■ Assignment:
Beginning with the line where "commandOf (cmdOpc v) (cmdW v) (cmdM v) = some" occurs, transcribe every line exactly through the last line of the listing below, and no others.

■ Source information:
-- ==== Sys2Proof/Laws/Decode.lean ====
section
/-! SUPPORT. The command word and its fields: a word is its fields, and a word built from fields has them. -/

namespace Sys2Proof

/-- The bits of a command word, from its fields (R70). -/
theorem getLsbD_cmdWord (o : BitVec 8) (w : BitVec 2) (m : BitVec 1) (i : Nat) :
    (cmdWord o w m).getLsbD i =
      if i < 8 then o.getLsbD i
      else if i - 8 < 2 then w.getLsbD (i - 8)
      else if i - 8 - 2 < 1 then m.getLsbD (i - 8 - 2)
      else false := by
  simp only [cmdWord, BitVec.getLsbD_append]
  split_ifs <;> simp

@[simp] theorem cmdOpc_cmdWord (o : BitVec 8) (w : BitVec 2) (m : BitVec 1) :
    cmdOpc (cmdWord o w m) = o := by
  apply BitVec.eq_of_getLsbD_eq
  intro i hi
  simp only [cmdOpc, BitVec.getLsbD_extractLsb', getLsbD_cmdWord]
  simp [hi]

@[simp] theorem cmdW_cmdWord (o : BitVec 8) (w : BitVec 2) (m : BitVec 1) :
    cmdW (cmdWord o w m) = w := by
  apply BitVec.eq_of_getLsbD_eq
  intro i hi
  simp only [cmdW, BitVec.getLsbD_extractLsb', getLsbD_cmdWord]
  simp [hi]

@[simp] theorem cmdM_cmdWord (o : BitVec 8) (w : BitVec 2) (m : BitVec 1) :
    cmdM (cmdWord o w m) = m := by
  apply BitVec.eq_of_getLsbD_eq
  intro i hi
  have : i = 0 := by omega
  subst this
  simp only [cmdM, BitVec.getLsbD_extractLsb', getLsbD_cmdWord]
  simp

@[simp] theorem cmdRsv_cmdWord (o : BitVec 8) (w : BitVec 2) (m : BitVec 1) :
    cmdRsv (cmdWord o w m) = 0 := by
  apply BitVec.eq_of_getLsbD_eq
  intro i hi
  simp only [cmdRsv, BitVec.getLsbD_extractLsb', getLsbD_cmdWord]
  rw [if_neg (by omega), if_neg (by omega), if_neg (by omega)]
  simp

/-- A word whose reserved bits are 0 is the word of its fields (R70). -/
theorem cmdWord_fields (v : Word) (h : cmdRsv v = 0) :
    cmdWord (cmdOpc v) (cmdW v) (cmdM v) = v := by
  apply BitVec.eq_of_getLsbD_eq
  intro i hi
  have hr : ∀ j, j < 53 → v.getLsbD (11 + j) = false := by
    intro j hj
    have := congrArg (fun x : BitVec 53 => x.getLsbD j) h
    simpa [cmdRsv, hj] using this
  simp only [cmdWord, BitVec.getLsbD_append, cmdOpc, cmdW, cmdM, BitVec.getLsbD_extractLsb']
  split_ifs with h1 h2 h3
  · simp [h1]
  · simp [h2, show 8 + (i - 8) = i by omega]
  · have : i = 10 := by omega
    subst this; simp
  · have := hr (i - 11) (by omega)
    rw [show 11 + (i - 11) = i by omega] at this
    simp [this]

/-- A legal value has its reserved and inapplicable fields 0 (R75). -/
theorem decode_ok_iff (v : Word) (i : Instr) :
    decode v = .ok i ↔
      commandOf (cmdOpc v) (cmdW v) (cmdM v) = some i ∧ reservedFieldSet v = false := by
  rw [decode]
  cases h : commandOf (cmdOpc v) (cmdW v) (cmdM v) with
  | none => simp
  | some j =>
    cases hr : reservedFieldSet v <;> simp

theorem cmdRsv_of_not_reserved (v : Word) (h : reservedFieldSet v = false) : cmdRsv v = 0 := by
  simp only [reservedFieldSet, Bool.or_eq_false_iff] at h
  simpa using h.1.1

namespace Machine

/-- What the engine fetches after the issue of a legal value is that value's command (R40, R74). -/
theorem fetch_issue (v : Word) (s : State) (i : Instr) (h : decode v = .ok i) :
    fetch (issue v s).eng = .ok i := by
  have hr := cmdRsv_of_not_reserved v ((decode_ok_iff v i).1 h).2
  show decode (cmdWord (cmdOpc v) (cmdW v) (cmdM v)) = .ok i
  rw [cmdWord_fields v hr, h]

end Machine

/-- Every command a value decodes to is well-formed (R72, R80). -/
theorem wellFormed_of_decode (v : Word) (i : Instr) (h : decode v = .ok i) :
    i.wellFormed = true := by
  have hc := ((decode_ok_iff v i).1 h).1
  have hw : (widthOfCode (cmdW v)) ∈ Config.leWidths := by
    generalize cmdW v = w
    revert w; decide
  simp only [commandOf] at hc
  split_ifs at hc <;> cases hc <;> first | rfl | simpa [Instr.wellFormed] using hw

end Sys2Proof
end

■ Result of the task:
      commandOf (cmdOpc v) (cmdW v) (cmdM v) = some i ∧ reservedFieldSet v = false := by
  rw [decode]
  cases h : commandOf (cmdOpc v) (cmdW v) (cmdM v) with
  | none => simp
  | some j =>
    cases hr : reservedFieldSet v <;> simp

theorem cmdRsv_of_not_reserved (v : Word) (h : reservedFieldSet v = false) : cmdRsv v = 0 := by
  simp only [reservedFieldSet, Bool.or_eq_false_iff] at h
  simpa using h.1.1

namespace Machine

/-- What the engine fetches after the issue of a legal value is that value's command (R40, R74). -/
theorem fetch_issue (v : Word) (s : State) (i : Instr) (h : decode v = .ok i) :
    fetch (issue v s).eng = .ok i := by
  have hr := cmdRsv_of_not_reserved v ((decode_ok_iff v i).1 h).2
  show decode (cmdWord (cmdOpc v) (cmdW v) (cmdM v)) = .ok i
  rw [cmdWord_fields v hr, h]

end Machine

/-- Every command a value decodes to is well-formed (R72, R80). -/
theorem wellFormed_of_decode (v : Word) (i : Instr) (h : decode v = .ok i) :
    i.wellFormed = true := by
  have hc := ((decode_ok_iff v i).1 h).1
  have hw : (widthOfCode (cmdW v)) ∈ Config.leWidths := by
    generalize cmdW v = w
    revert w; decide
  simp only [commandOf] at hc
  split_ifs at hc <;> cases hc <;> first | rfl | simpa [Instr.wellFormed] using hw

end Sys2Proof
end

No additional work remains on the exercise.